Lucifer could tell that he found the whole deal with his Christmas as stupid as Gabriel; and usually Michael would just say so. But not today. Not now, when his little brother had cried his eyes out all day – er... night (which was the whole problem, come to think of it). Michael, normally acting like a jerk around everyone, outright loved his brothers. Even if he'd never admit it, he'd do pretty much everything to keep them safe or to comfort Lucifer in situations like these. Because no matter how hard Lucifer tried, he always ended up clashing with his father's expectations. And every time, Michael was there for him. One day, Lucifer decided, he'd make it all up to him. Be there for Mike. Help him out. Luke's turn would come in time. After all, they were family and nothing could ever change that.  
“Anyway, you're glowing. Would you care to elaborate on that?,” Michael reminded him in a voice that made it clear, he wouldn't let Lucifer pretend he was okay and just forget about the whole thing.  
With a deep sigh, Lucifer began his confession: “So, day and night are supposed to alternate, right?” His brothers nodded. “And I noticed a couple of days ago that the light was fading faster and faster, the days getting shorter every time. I figured, either father must do something against it, or soon it would be all night. And since he was really busy – you know, he still has trouble placing everything in the land and choosing animals to reproduce. He even said, he needed some kind of island, if he really wanted to keep all those kinky critters Gabriel had made.”  
“Hey!!” The little blonde narrowed his eyes in indignation.  
“Just stating the facts. So, like I said, he was busy, so I figured, if I could handle it for him, that'd be… adjuvant.”  
“So you broke the light completely and made it all night,” Michael deadpanned and crossed his arms.  
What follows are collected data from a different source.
/-- What the manager does once a change stands (R352, R367, R369, R370). -/
def mgrAct (c : Change) : M Unit := do
  mgrRecord c
  match c with
  | .stepOpened ch g st =>
    sendAll 8 0 (leBytes 4 ch ++ leBytes 4 g ++ leBytes 4 st)
    hubRelease ch g st
  | .released ch g =>
    let ms ← look (fun s => ((s.job.bind (fun j => j.clap.modules[ch]?)).getD []).filter (fun m => decide (m ≠ s.me)))
    for m in ms do sendMsg m 8 0 (leBytes 4 ch ++ leBytes 4 g ++ leBytes 4 0)
    hubRelease ch g 0
  | .updSent t =>
    sendAll 5 (updSlate (t - 1)) (updCmdBytes t)
    updEnqueue (UpdCmd.decode (updCmdBytes t))
    updComplete
  | .admitted s0 =>
    let n ← look (·.modules)
    sendAll 2 0 (leBytes 4 s0 ++ leBytes 2 n)
    joinAckHere
  | .hold l =>
    sendAll 0xC 0 (leBytes 2 l)
    holdHere l
  | .restore r =>
    sendAll 0xD 0 (leBytes 4 r)
    act (.coll (fun x => { x with ownRestore := some r }))
  | .restored _ _ =>
    let all ← look (fun s => (List.range s.modules).all (fun m => s.coll.mgr.restored.contains m))
    if all then setFld Fl.COLL_STATUS_RESTORED 1
  | .reportDrained _ _ => pure ()
  | .reportUpdDone _ _ => pure ()
  | .arrived _ _ _ => pure ()
  | .joined _ => pure ()

/-- A change of the manager's state: sent to the standby first, and acted on when it is acknowledged; with no standby acted on at once
(R365, R367). -/
def mgrChange (c : Change) : M Unit := do
  let m ← look (·.coll.mgr)
  match m.standby with
  | none => mgrAct c
  | some d =>
    let n ← look (fun s => ((s.coll.seq.find? (fun e => decide (e.1 = d))).map (·.2)).getD 0)
    act (.coll (fun x => { x with journal := x.journal ++ [(n, c)] }))
    sendMsg d 9 0 (c.bytes false)

/-- Every module has reported for a step or a t. -/
def State.allDrained (s : State) (st : Nat) : Bool := (List.range s.modules).all (fun m => s.coll.mgr.drained.contains (m, st))
def State.allUpdDone (s : State) (t : Nat) : Bool :=
  decide (t ≤ s.coll.mgr.s0) || (List.range s.modules).all (fun m => s.coll.mgr.updDone.contains (m, t))

/-- Does the job run the overlap schedule? -/
def State.overlap (s : State) : Bool := (s.job.map (·.overlap)).getD false

/-- The next generation of a channel that the manager has not released, and the channel's modules. -/
def Mgr.nextGen (m : Mgr) (c : Nat) : Nat := ((m.released.find? (fun e => decide (e.1 = c))).map (fun e => e.2 + 1)).getD 0
def State.chanModules (s : State) (c : Nat) : List Nat := (s.job.bind (fun j => j.clap.modules[c]?)).getD []

/-- Is a CLAP_RELEASE that this module has sent still unacknowledged? -/
def State.releaseOut (s : State) : Bool :=
  s.nrt.flows.any (fun f => decide (4032 ≤ f.1) && f.2.tx.any (fun x => decide (x.pkt.op = opMgmt ∧ leAt x.pkt.payload 0 1 = 8)))

/-- Does a cross-module Clapper channel in which the module takes part hold an arrival not yet released, or has it a release in transit (R398)? A module knows of
its own arrivals, and the manager of every module's and of the releases it sends. -/
def State.crossPending (s : State) : Bool :=
  !s.coll.arrived.isEmpty || s.tiles.any (fun t => t.2.arrivals.any (fun c => decide (16 ≤ c))) ||
    s.releaseOut || (s.isManager && s.coll.mgr.arrivals.any (fun a => decide (s.coll.mgr.nextGen a.2.1 ≤ a.2.2) && (s.chanModules a.2.1).contains s.me))

/-- While one does, every fabric port stays awake: one in low-power idle wakes. -/
def stayAwake : M Unit := do
  let cross ← look (·.crossPending)
  if cross then
    for n in List.range 8 do
      let lpi ← getFld (Fl.MAC_STATUS_LPI_TX n)
      if lpi = 1 then
        setFld (Fl.MAC_STATUS_LPI_TX n) 0
        portRelease n

/-- The next change that the manager has cause for (R249, R352, R368), among those not yet journaled. While training is held no step opens and no update
goes out, but any other generation with all its arrivals is released. No step beyond 0xFFFF_FFFF is issued (R19). -/
def State.nextChange (s : State) : Option Change :=
  let m := s.coll.mgr
  let waiting := fun (c : Change) => s.coll.journal.any (fun e => decide (e.2 = c))
  if !m.admitted then none
  else
    let upd := match m.opened with
      | none => []
      | some o => if m.held then [] else ([o - 1, o].filter (fun st => decide (m.s0 ≤ st) && !m.updSent.contains (st + 1) &&
          (if s.overlap then s.allUpdDone st else s.allDrained st))).map (fun st => Change.updSent (st + 1))
    let rel := (List.range 8).filterMap (fun c =>
      let g := m.nextGen c
      let ms := s.chanModules c
      if ms.isEmpty || (m.held && decide (c = 7)) || !ms.all (fun x => m.arrivals.contains (x, c, g)) then none
      else if c = 7 then
        let st := (m.opened.map (· + 1)).getD m.s0
        if st < 2 ^ 32 ∧ (m.opened.isNone || (if s.overlap then s.allUpdDone (st - 1) else s.allUpdDone st)) then some (Change.stepOpened 7 g st) else none
      else some (Change.released c g))
    (upd ++ rel).find? (fun c => !waiting c)

/-- The manager acts as long as it has cause. -/
def mgrRun : Nat → M Unit
  | 0 => pure ()
  | k + 1 => do
    let go ← look (·.isManager)
    let c ← look (·.nextChange)
    match c with
    | some c =>
      if go then
        mgrChange c
        mgrRun k
    | none => pure ()

/-- A report reaches the manager: one already known is ignored (R353). -/
def mgrReport (c : Change) : M Unit := do
  let known ← look (fun s => match c with
    | .reportDrained m st => s.coll.mgr.drained.contains (m, st)
    | .reportUpdDone m t => s.coll.mgr.updDone.contains (m, t)
    | .restored m _ => s.coll.mgr.restored.contains m
    | _ => false)
  let waiting ← look (fun s => s.coll.journal.any (fun e => decide (e.2 = c)))
  if !known ∧ !waiting then mgrChange c
  mgrRun 64

/-- A module's arrival at a channel reaches the manager. -/
def mgrArrive (m c g : Nat) : M Unit := do
  let known ← look (fun s => s.coll.mgr.arrivals.contains (m, c, g))
  if !known then mgrRecord (.arrived m c g)
  stayAwake
  mgrRun 64

/-! Cross-module Clappers. -/

/-- The hub arrives for the module once every local participant has arrived and no planned swap withholds it (R249, R592). -/
def hubArrive (c : Nat) : M Unit := do
  let ts ← look (·.crossTiles c)
  let all ← look (fun s => ts.all (fun n => (s.tile n).arrivals.contains (16 + c)))
  let armed ← look (fun s => ts.any (fun n => s.hub.swapping.contains n))
  let g ← look (fun s => ((s.coll.gens.find? (fun e => decide (e.1 = c))).map (·.2)).getD 0)
  let was ← look (fun s => s.coll.arrived.contains (c, g))
  if all ∧ !armed ∧ !was then
    act (.coll (fun x => { x with arrived := x.arrived ++ [(c, g)] }))
    pmuHub 0x16 1 none none none none
    let me ← look (·.me)
    let mgr ← look (·.coll.manager)
    if mgr = me then mgrArrive me c g else sendMsg mgr 7 0 (leBytes 4 c ++ leBytes 4 g)

/-- CLAPX arrives and waits; with a Take open, or on a channel without this tile, it is a program fault (R240, R247, R249). -/
def execClapx (tile : Nat) : Meaning := M.next (withUop tile 6 5 fun w => do
  let c := bitsOf w 2 0
  let ts ← look (·.crossTiles c)
  let t ← getTile tile
  if t.take.isSome ∨ !ts.contains tile then programFault tile
  else if t.arrivals.contains (16 + c) then clapWaitAt tile (.clapx (16 + c)) true
  else
    clapWaitAt tile (.clapx (16 + c)) true
    modTile tile (fun t => { t with arrivals := t.arrivals ++ [16 + c] })
    stayAwake
    let armed ← look (fun s => s.hub.swapArmed.contains tile)
    if armed then
      act (.hub (fun h => { h with swapping := h.swapping.filter (fun x => decide (x ≠ tile)) ++ [tile] }))
      swapSync
    hubArrive c)

/-! Holds and restores. -/

/-- The PAIR tag: the CRC-32C of the two MAC addresses of the port 8 link, smaller first (R345). -/
def pairTag (a b : Nat) : Nat := crc32c (leBytes 6 (min a b) ++ leBytes 6 (max a b))
def State.portMac (s : State) (n : Nat) : Nat := (s.reg (Reg.MAC_ADDR_LO n)).toNat + s.fld (Fl.MAC_ADDR_HI_ADDR n) * 2 ^ 32
def State.myPair (s : State) : Nat := pairTag (s.portMac 8) (((s.port 8).partner.map (·.mac)).getD 0)

/-- Has the module a twin port (R34)? Without one it forms no PAIR tag. -/
def State.hasTwin (s : State) : Bool := decide (s.fld (Fl.IDENT_CAGE_MODE 4) ≠ 0)

/-- The first 4 bytes of the mapping shape's digest. -/
def State.digest4 (s : State) : Nat := (s.job.map (fun j => leAt j.shape 0 4)).getD 0

/-- This module's JOIN. -/
def State.myJoin (s : State) (rejoin : Bool) : JoinRec :=
  ⟨s.me, (s.job.map (·.jobId)).getD 0 % 256, s.digest4, if 1 < s.modules ∧ s.hasTwin then s.myPair else 0, rejoin⟩

/-- A standby that has the whole state is named to every module, and journaling begins (R367). -/
def nameStandby (d : Nat) : M Unit := do
  act (.coll (fun x => { x with fullTo := none, standby := some d, mgr := { x.mgr with standby := some d } }))
  let e ← getFld Fl.COLL_STATUS_EPOCH
  sendAll 0xB 0 (leBytes 1 e ++ [0] ++ leBytes 2 d)

/-- A new standby is appointed (R367): the lowest module that is neither this one nor lost gets the whole state first. -/
def appointStandby : M Unit := do
  let d ← look (fun s => (List.range s.modules).find? (fun m => decide (m ≠ s.me) && !s.coll.mgr.lost.contains m))
  act (.coll (fun x => { x with mgr := { x.mgr with standby := none }, standby := none, journal := [], fullTo := d, fullLeft := [] }))
  match d with
  | none => pure ()
  | some d =>
    let parts ← look (fun s => s.coll.mgr.dump)
    if parts.isEmpty then nameStandby d
    for c in parts do
      let n ← look (fun s => ((s.coll.seq.find? (fun e => decide (e.1 = d))).map (·.2)).getD 0)
      act (.coll (fun x => { x with fullLeft := x.fullLeft ++ [n] }))
      sendMsg d 9 0 (c.bytes true)

/-- Changes that wait for the acknowledgement of a lost standby are acted on (R365). -/
def mgrFlush : M Unit := do
  let l ← look (·.coll.journal)
  act (.coll (fun x => { x with journal := [], mgr := { x.mgr with standby := none } }))
  for e in l do mgrAct e.2

/-! What a restore does on a module (R370, R371). -/

/-- The rows of a group re-encoded from a master into the place of a version, and into the replicas, with the Slate of the UPD command that wrote it. -/
def rebuild (g : Group) (v : Nat) (p : List W32) : M Unit := do
  let seed ← look (·.jobSeed)
  let o ← look (·.objAt g.obj)
  let rows := (List.range g.rows).map (fun k => encodeRow g.conv seed (updSlate (v - 1)) (g.row0 + k) ((p.drop (k * g.cols)).take g.cols))
  let ps := o.pieces g.row0 g.rows
  writeCopy g v (updSlate (v - 1)) [((ps.getD 0 (0, 0)).1, rows.flatMap (·.1)), ((ps.getD 1 (0, 0)).1, rows.flatMap (·.2.1))] true

/-- A twin's part: the mirror copies of a step go to their owner. -/
def mirrorBack (v : Nat) : M Unit := do
  let mirrors ← look (·.upd.mirrors)
  for m in mirrors.zipIdx do
    if (if v % 2 = 0 then m.1.held0 else m.1.held1) = some v then
      let a := if v % 2 = 0 then m.1.ma0 else m.1.ma1
      let k := tensorBytes m.1.rows m.1.cols
      let p ← look (·.tensor a m.1.rows m.1.cols)
      let s1 ← look (·.tensor (a + k) m.1.rows m.1.cols)
      let s2 ← look (fun s => if m.1.s2En then s.tensor (a + 2 * k) m.1.rows m.1.cols else [])
      let w := if v % 2 = 0 then m.1.powers0 else m.1.powers1
      mirrorOut (fun k tag => .mirror k tag m.2 (v % 2) p s1 s2 v w.1 w.2)

/-- The copies of step r that the twin has sent are taken by their groups. -/
def restoreCopies (r : Nat) (copies : List RestoreCopy) : M Unit := do
  act (.coll (fun c => { c with copies := c.copies ++ copies }))
  for c in copies.filter (fun c => decide (c.step = r)) do
    let g ← look (·.group c.group)
    tensorWrite g.pAddr g.rows g.cols c.p
    tensorWrite g.s1Addr g.rows g.cols c.s1
    if g.s2En then tensorWrite g.s2Addr g.rows g.cols c.s2
    modGroup c.group (fun g => { g with step := r, bp1 := c.bp1, bp2 := c.bp2 })

/-- Does every group of the module stand at step r? On a module that has joined again each must have been sent by the twin, whatever STEP its image gave it. With
r = 0 the runtime loads the job's initial weights. -/
def State.restoreReady (s : State) (r : Nat) : Bool :=
  decide (r = 0) || s.upd.groups.zipIdx.all (fun g => decide (g.1.step = r) &&
    (!s.coll.rejoin || s.coll.copies.any (fun c => decide (c.group = g.2 ∧ c.step = r))))

/-- The groups that write a weight copy, each with the copy of step r − 1 that the twin has sent. -/
def State.olderCopies (s : State) (r : Nat) : List (Group × Option RestoreCopy) :=
  (s.upd.groups.zipIdx.filter (fun g => decide (g.1.obj ≠ 0xFFFF))).map (fun g =>
    (g.1, s.coll.copies.find? (fun c => decide (c.group = g.2 ∧ c.step + 1 = r))))

/-- May the module's part be finished: its groups stand at step r, and under overlap the copies of step r − 1 have come, or none can come any more (`told`: the
twin has sent what it has; or the twin is the lost module)? -/
def State.restoreDue (s : State) (r : Nat) (told : Bool) : Bool :=
  s.restoreReady r && (!s.overlap || decide (r = 0) || (s.olderCopies r).all (·.2.isSome) || told || s.coll.twinLost)

/-- An owner's part once its groups stand at step r: the copies of version r are re-encoded from the masters, and under overlap those of version r − 1 where the
twin has sent every group's copy of that step. VER is set on the places of every object. Without version r − 1, step r reads version r and leaves the
reproducibility statement, on the manager with EV_RESTORE_INEXACT (R371, R374, R377). -/
def restoreHere (r : Nat) : M Unit := do
  let lap ← look (·.overlap)
  let older ← look (·.olderCopies r)
  let known ← look (fun s => decide (s.coll.restartReads = some r))
  let both := lap && decide (r ≠ 0) && older.all (·.2.isSome) && !known
  if r = 0 then
    act (.upd (fun u => { u with groups := u.groups.map (fun g => { g with step := 0, bp1 := 0x3F800000, bp2 := 0x3F800000 }) }))
  else
    for g in older do
      let p ← look (·.tensor g.1.pAddr g.1.rows g.1.cols)
      rebuild g.1 r p
  if both then
    for g in older do
      match g.2 with
      | some c => rebuild g.1 (r - 1) c.p
      | none => pure ()
  let objs ← look (fun s => (s.reel.objects.zipIdx.filter (fun e => e.1.versioned)).map (·.2))
  for o in objs do
    setVer o (1 - r % 2) (if both then r - 1 else noVer)
    setVer o (r % 2) r
  let own := lap && decide (r ≠ 0) && !both
  act (.coll (fun c => { c with restoring := none, copies := [], restartReads := if own then some r else none }))
  if own then
    setBit Fl.COLL_STATUS_INEXACT
    let mgr ← look (·.isManager)
    if mgr && !known then raise Ev.restoreInexact (srcUnit mColl) 0 (mkSlate r 0 0 0 0)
“Not on purpose!” Lucifer pulled the best bitchface he could and stuck his tongue out at Michael, unconsciously mimicking his older brother's gesture, crossing his arms, too. “I tried to keep the light there.” He pointed downwards at the earth. “Instead I accidentally... well, kept it here.” And with that he tugged a little at his wings which were now glowing like he was the day himself, not the wrecking ball of all that was good and holy.  
“So you were concerned about the days getting shorter,” Michael demanded. He was greeted with a short but sincere nod. Gabriel, that little dickhead, cackled like Michael's strange dodo, or whatever that thing was called. “You do know that they're supposed to do that, right?”  
“What? Why in heaven should they?”  
This time, Gabriel chimed in, though it was conceivably hard for him to talk through his own giggles. “It's called seasons. Dad thought it would be a hit. Dunno why, I guess the guy works in mysterious ways or something.”  
“During winter, days are shorter and nights longer; vice versa in summer,” Michael explained.  
“So what's this now?,” Gabriel tittered on. “Superwinter? Loseter?” If looks could kill, Lucifer would have disintegrated his little brother by now.  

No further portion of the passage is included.